By CARL E. FEATHER - Staff Writer - cfeather@starbeacon.com
PLYMOUTH TOWNSHIP — Seventy pounds of dry beans, 15 pounds of onions, 12 of carrots. Nine bunches of celery, two hams, 25 ham hocks and the stock produced from boiling them. Add a dash of peppercorns, a few secret ingredients, a wood fire, antique kettle and six hours of stirring, and you’ll have the bean soup that’s so popular among Log Cabin Days visitors.
Even if you were to follow that recipe, Barrie Bottorf, chairman of the Log Cabin Committee for the Ashtabula County Historical Society, says the result would probably still come up short when compared to what they serve because it would be devoid of the atmosphere.
That ambiance includes the tinge of wood smoke, the sound of country music and a blacksmith’s hammer, and the bright colors of early autumn and rag rugs. The festival celebrates the Blakeslee Log Cabin, built in 1810, and the lifestyle of the pioneers who built it. A major fundraiser for the historical society, the festival itself is free; the money is earned by selling festival favorites like the soup, corn-on-the-cob, apple butter and sausage sandwiches.
Two dollars buys a cup of soup and chunk of cornbread, if you get there early enough.
“We sell out,” Bottorf says of the soup, the first kettle of which is placed on the wood fire shortly after 6 a.m. “Last year we had a pouring down rain and we had people who sat here 45 minutes to an hour asking ‘Is it ready?’ The last people in line didn’t get any after all that waiting. It sold out that fast.”
Nellie Simms said the festival would also sell out of the apple butter boiling in a copper kettle over a wood fire slowly, constantly being stirred by volunteers operating a wooden paddle. Ray Clark, who supervises production of the product, said they started with 14 gallons of homemade apple sauce and a half-gallon of cider. After cooking over the wood fire for several hours, the thick sauce would be sweetened with 28 pounds of sugar and cinnamon to taste.
Volunteers can the apple butter in sterilized jars on the spot, then watch it sell out.
As with the bean soup, it’s the atmosphere that makes the difference.

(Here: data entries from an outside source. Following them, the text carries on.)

-- ==== Sys2Proof/Tests/Slice0.lean ====
section
/-! SUPPORT. Tests. Expected values come from spec/95_test_vectors.md (V…), from the byte layouts of
spec/30_encoding.md, or from the rule a test's comment names; then, for every statement with
hypotheses, a witness that meets them. -/

namespace Sys2Proof.Tests

set_option Elab.async false

open Sys2Proof Sys2Proof.Machine

/-! ### Helpers -/

/-- The outcome is a next state with the property. -/
def nextWith (o : Host.Outcome State Fault Refusal) (p : State → Bool) : Bool :=
  match o with
  | .next s => p s
  | .fault _ => false
  | .refused _ => false

/-- The outcome is the refusal. -/
def refusedWith (o : Host.Outcome State Fault Refusal) (r : Refusal) : Bool :=
  match o with
  | .next _ => false
  | .fault _ => false
  | .refused r' => r' = r

/-- After reset, with a value in `crc`. -/
def withCrc (c : Half) : State := { State.reset with crc := c }
/-- A DEC.BUF with one byte left is in progress. -/
def busyState : State := { State.reset with rx := [0x00#8] }
/-- A build without STRICT_DOMAIN. -/
def looseState : State := { State.reset with params := { Params.decided with strictDomain := false } }
/-- A build without HAS_DSP. -/
def bareState : State := { State.reset with params := { Params.decided with hasDsp := false } }
/-- A build whose port takes buffers of one byte. -/
def narrowState : State := { State.reset with params := { Params.decided with nmax := some 1 } }
/-- A build whose dispatcher skips reports with HeaderMismatch (V5.21). -/
def gatedState : State := { State.reset with params := { Params.decided with gateMask := only .headerMismatch } }
/-- The state after V5.10. -/
def litState : State :=
  { State.reset with
    st := { on := true, onV := true, brightness := 75#8, brightnessV := true, tempCode := 50#8, tempCodeV := true } }
/-- A reset is the host's next request, with a DEC.BUF in progress. -/
def resetRequested : State := { busyState with pending := [.reset, .operation [0x00#8]] }

/-- F1, F2, F3, F4 of 95_test_vectors.md section 4. -/
def f1 : List Byte := [0x4C#8, 0x54#8, 0x07#8, 0x00#8, 0x20#8, 0x02#8, 0x00#8, 0x01#8, 0x4D#8, 0x78#8]
def f2 : List Byte := [0x4C#8, 0x54#8, 0x07#8, 0x00#8, 0x20#8, 0x02#8, 0x02#8, 0x4B#8, 0xC2#8, 0x94#8]
def f3 : List Byte :=
  [0x4C#8, 0x54#8, 0x09#8, 0x00#8, 0x20#8, 0x03#8, 0x01#8, 0xAA#8, 0x4B#8, 0x32#8, 0x4C#8, 0xB1#8]
def f4 : List Byte := [0x4C#8, 0x54#8, 0x07#8, 0x00#8, 0x20#8, 0x02#8, 0x03#8, 0x28#8, 0xAD#8, 0x60#8]

/-- The records on REC. -/
def recordsOf (s : State) : List Record := s.ports.records.map (·.record)

/-! ### WellFormed refuses an ill-formed term for each of its checks -/

theorem test_wf_wCmd_named_subcommand : (Instr.wCmd 0x02#8 0x4B#8 0xBFB5#16).wellFormed = false := by decide
theorem test_wf_wFrame_no_byte : (Instr.wFrame []).wellFormed = false := by decide
theorem test_wf_wFrame_past_its_length : (Instr.wFrame [0x4C#8, 0x54#8, 0x00#8, 0x00#8]).wellFormed = false := by
  decide
theorem test_wf_wFrame_is_a_command :
    (Instr.wFrame [0x4C#8, 0x54#8, 0x09#8, 0x00#8, 0x20#8, 0x57#8, 0x00#8, 0x02#8, 0x01#8, 0x4B#8, 0xBF#8, 0xB5#8]).wellFormed
      = false := by decide
theorem test_wf_wFrame_is_the_query :
    (Instr.wFrame [0x4C#8, 0x54#8, 0x09#8, 0x00#8, 0x00#8, 0x53#8, 0x00#8, 0x00#8, 0x01#8, 0x00#8, 0x94#8, 0x74#8]).wellFormed
      = false := by decide
theorem test_wf_rptUpdOther_named_key : (Instr.rptUpdOther 0x03#8 0x00#8).wellFormed = false := by decide
theorem test_wf_rptOther_update : (Instr.rptOther 0x02#8).wellFormed = false := by decide
theorem test_wf_rptOther_snapshot : (Instr.rptOther 0x03#8).wellFormed = false := by decide
theorem test_wf_wFrame_f1 : (Instr.wFrame f1).wellFormed = true := by decide

/-! ### Decoding: for every constructor, bytes written out from the spec's layout -/

/- Operations: 30_encoding.md R58, operands as in 95_test_vectors.md section 6. -/
theorem test_decode_crcClr : decodeIn .op [0x00#8] = .ok .crcClr := rfl
theorem test_decode_crcUpd : decodeIn .op [0x01#8, 0x54#8] = .ok (.crcUpd 0x54#8) := rfl
theorem test_decode_crcRd : decodeIn .op [0x02#8] = .ok .crcRd := rfl
theorem test_decode_crcSum : decodeIn .op [0x03#8, 0x02#8, 0x4C#8, 0x54#8] = .ok (.crcSum [0x4C#8, 0x54#8]) := rfl
theorem test_decode_encCmd : decodeIn .op [0x10#8, 0x05#8, 0xFF#8, 0x80#8] = .ok (.encCmd 0x05#8 0xFF80#16) := rfl
theorem test_decode_encPwr : decodeIn .op [0x11#8, 0x00#8, 0x01#8] = .ok (.encPwr 1#16) := rfl
theorem test_decode_encBrt : decodeIn .op [0x12#8, 0x00#8, 0x4B#8] = .ok (.encBrt 75#16) := rfl
theorem test_decode_encCct : decodeIn .op [0x13#8, 0x01#8, 0x28#8] = .ok (.encCct 296#16) := rfl
theorem test_decode_encQry : decodeIn .op [0x14#8] = .ok .encQry := rfl
theorem test_decode_decBuf : decodeIn .op (0x20#8 :: 0x0A#8 :: f2) = .ok (.decBuf f2) := rfl
theorem test_decode_dspApply :
    decodeIn .op [0x30#8, 0x03#8, 0x02#8, 0x00#8, 0x01#8, 0x02#8] = .ok (.dspApply [0x02#8, 0x00#8, 0x01#8] 0x02#8) := rfl
theorem test_decode_stRd : decodeIn .op [0x31#8, 0x02#8] = .ok (.stRd .tempCode) := rfl
/- Wire units: R47, R48, R50; packets V3.16, V3.2, V3.6, V3.9, V3.17, frame F3. -/
theorem test_decode_wCmd :
    decodeIn .wire [0x4C#8, 0x54#8, 0x09#8, 0x00#8, 0x20#8, 0x57#8, 0x00#8, 0x05#8, 0x01#8, 0x09#8, 0x52#8, 0xA3#8]
      = .ok (.wCmd 0x05#8 0x09#8 0x52A3#16) := rfl
theorem test_decode_wCmdPwr :
    decodeIn .wire [0x4C#8, 0x54#8, 0x09#8, 0x00#8, 0x20#8, 0x57#8, 0x00#8, 0x00#8, 0x01#8, 0x01#8, 0x38#8, 0x5B#8]
      = .ok (.wCmdPwr 0x01#8 0x385B#16) := rfl
theorem test_decode_wCmdBrt :
    decodeIn .wire [0x4C#8, 0x54#8, 0x09#8, 0x00#8, 0x20#8, 0x57#8, 0x00#8, 0x02#8, 0x01#8, 0x4B#8, 0xBF#8, 0xB5#8]
      = .ok (.wCmdBrt 0x4B#8 0xBFB5#16) := rfl
theorem test_decode_wCmdCct :
    decodeIn .wire [0x4C#8, 0x54#8, 0x09#8, 0x00#8, 0x20#8, 0x57#8, 0x00#8, 0x03#8, 0x01#8, 0x28#8, 0xD4#8, 0x40#8]
      = .ok (.wCmdCct 0x28#8 0xD440#16) := rfl
theorem test_decode_wQry :
    decodeIn .wire [0x4C#8, 0x54#8, 0x09#8, 0x00#8, 0x00#8, 0x53#8, 0x00#8, 0x00#8, 0x01#8, 0x00#8, 0x94#8, 0x74#8]
      = .ok .wQry := rfl
theorem test_decode_wFrame_stops_at_its_length : decodeIn .wire (f3 ++ f1) = .ok (.wFrame f3) := by decide
theorem test_decode_wFrame_cut_off : decodeIn .wire [0x4C#8, 0x54#8] = .ok (.wFrame [0x4C#8, 0x54#8]) := rfl
/- A byte other than CMD12's fixed bytes makes the unit a W.FRAME (R47). -/
theorem test_decode_wFrame_offset_8 :
    decodeIn .wire [0x4C#8, 0x54#8, 0x09#8, 0x00#8, 0x20#8, 0x57#8, 0x00#8, 0x02#8, 0x02#8, 0x4B#8, 0xBF#8, 0xB5#8]
      = .ok (.wFrame
        [0x4C#8, 0x54#8, 0x09#8, 0x00#8, 0x20#8, 0x57#8, 0x00#8, 0x02#8, 0x02#8, 0x4B#8, 0xBF#8, 0xB5#8]) := rfl
/- Report units: R52 to R54; V5.1, V5.4, V5.7, V5.10, V5.13, V5.14, V5.17. -/
theorem test_decode_rptUpdPwr : decodeIn .report [0x02#8, 0x00#8, 0x01#8] = .ok (.rptUpdPwr 0x01#8) := rfl
theorem test_decode_rptUpdBrt :
    decodeIn .report [0x02#8, 0x02#8, 0x4B#8, 0x99#8, 0x99#8] = .ok (.rptUpdBrt 0x4B#8) := rfl
theorem test_decode_rptUpdCct : decodeIn .report [0x02#8, 0x03#8, 0x28#8] = .ok (.rptUpdCct 0x28#8) := rfl
theorem test_decode_rptSnap :
    decodeIn .report [0x03#8, 0x01#8, 0xAA#8, 0x4B#8, 0x32#8] = .ok (.rptSnap 0x01#8 0xAA#8 0x4B#8 0x32#8) := rfl
theorem test_decode_rptUpdOther : decodeIn .report [0x02#8, 0x07#8, 0x05#8] = .ok (.rptUpdOther 0x07#8 0x05#8) := rfl
theorem test_decode_rptOther : decodeIn .report [0x09#8, 0x01#8] = .ok (.rptOther 0x09#8) := rfl
/- Rejections: R63, R115, R116, 42_decoder.md R93; the operand layout is log 4. -/
theorem test_decode_reserved : decodeIn .op [0x04#8, 0x00#8] = .error (.reservedOperation 0x04#8) := rfl
theorem test_decode_reserved_selector : decodeIn .op [0x31#8, 0x03#8] = .error (.reservedSelector 0x03#8) := rfl
theorem test_decode_malformed : decodeIn .op [0x11#8, 0x00#8] = .error (.malformedOperands 0x11#8) := rfl
theorem test_decode_malformed_sequence :
    decodeIn .op [0x03#8, 0x02#8, 0x4C#8] = .error (.malformedOperands 0x03#8) := rfl
theorem test_decode_no_code : decodeIn .op [] = .error .emptyTransaction := rfl
theorem test_decode_no_unit : decodeIn .wire [] = .error .emptyUnit := rfl
theorem test_decode_short_update : decodeIn .report [0x02#8, 0x00#8] = .error .shortPayload := rfl
theorem test_decode_short_snapshot : decodeIn .report [0x03#8, 0x01#8, 0xAA#8, 0x4B#8] = .error .shortPayload := rfl
/- The payload space holds 251 bytes (20_memory.md R30). -/
theorem test_decode_longest_payload :
    decodeIn .report (0x09#8 :: List.replicate 250 0x00#8) = .ok (.rptOther 0x09#8) := by decide +kernel
theorem test_decode_long_payload :
    decodeIn .report (0x09#8 :: List.replicate 251 0x00#8) = .error .longPayload := by decide +kernel
/- Words of the opcode table, big-endian (R46). -/
theorem test_table_op : decodeTableWord 8 0x31 = some (.stRd .on) := rfl
theorem test_table_cct : decodeTableWord 96 0x4C5409002057000301000000 = some (.wCmdCct 0x00#8 0x0000#16) := rfl
theorem test_table_cmd : decodeTableWord 96 0x4C5409002057000501092233 = some (.wCmd 0x05#8 0x09#8 0x2233#16) := rfl
theorem test_table_snap : decodeTableWord 40 0x0301AA4B32 = some (.rptSnap 0x01#8 0xAA#8 0x4B#8 0x32#8) := rfl
theorem test_table_category : decodeTableWord 8 0x09 = some (.rptOther 0x09#8) := rfl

“It’s made the old-fashioned way, in a copper kettle,” says Simms, who recalls making apple butter as a child back in her native West Virginia. “It’s done out in the open. It’s a labor of love.”
Another labor of love are the jellies and hot mustard sauce Phyllis Clark made and historical society volunteers Nancy Arnold and Jean Regner. The exotic flavors included wild blackberry, elderberry, wild crabapple and corn cob. Bottorf says he stocks up on Clark’s hot mustard sauce every year.
“It’s tangy,” said Arnold
The festival continues from noon to 5 p.m. today. Taking the place of the copper apple-butter kettle will be an iron one filled with hot vegetable oil for frying doughnuts. The hot dunkers are rolled in sugar and cinnamon before being served to the waiting crowds.
Demonstrators and exhibits are set up on the grounds, tours of the cabin are offered and food items will be sold throughout the day, until the supplies are as exhausted as the volunteers.
“That soup amazes me,” said Bottorf as he watched his niece, Julie Grandbouche, stir one of the two kettles cooking over wood fires. “You’d think it was a gourmet dish. It’s bean soup.”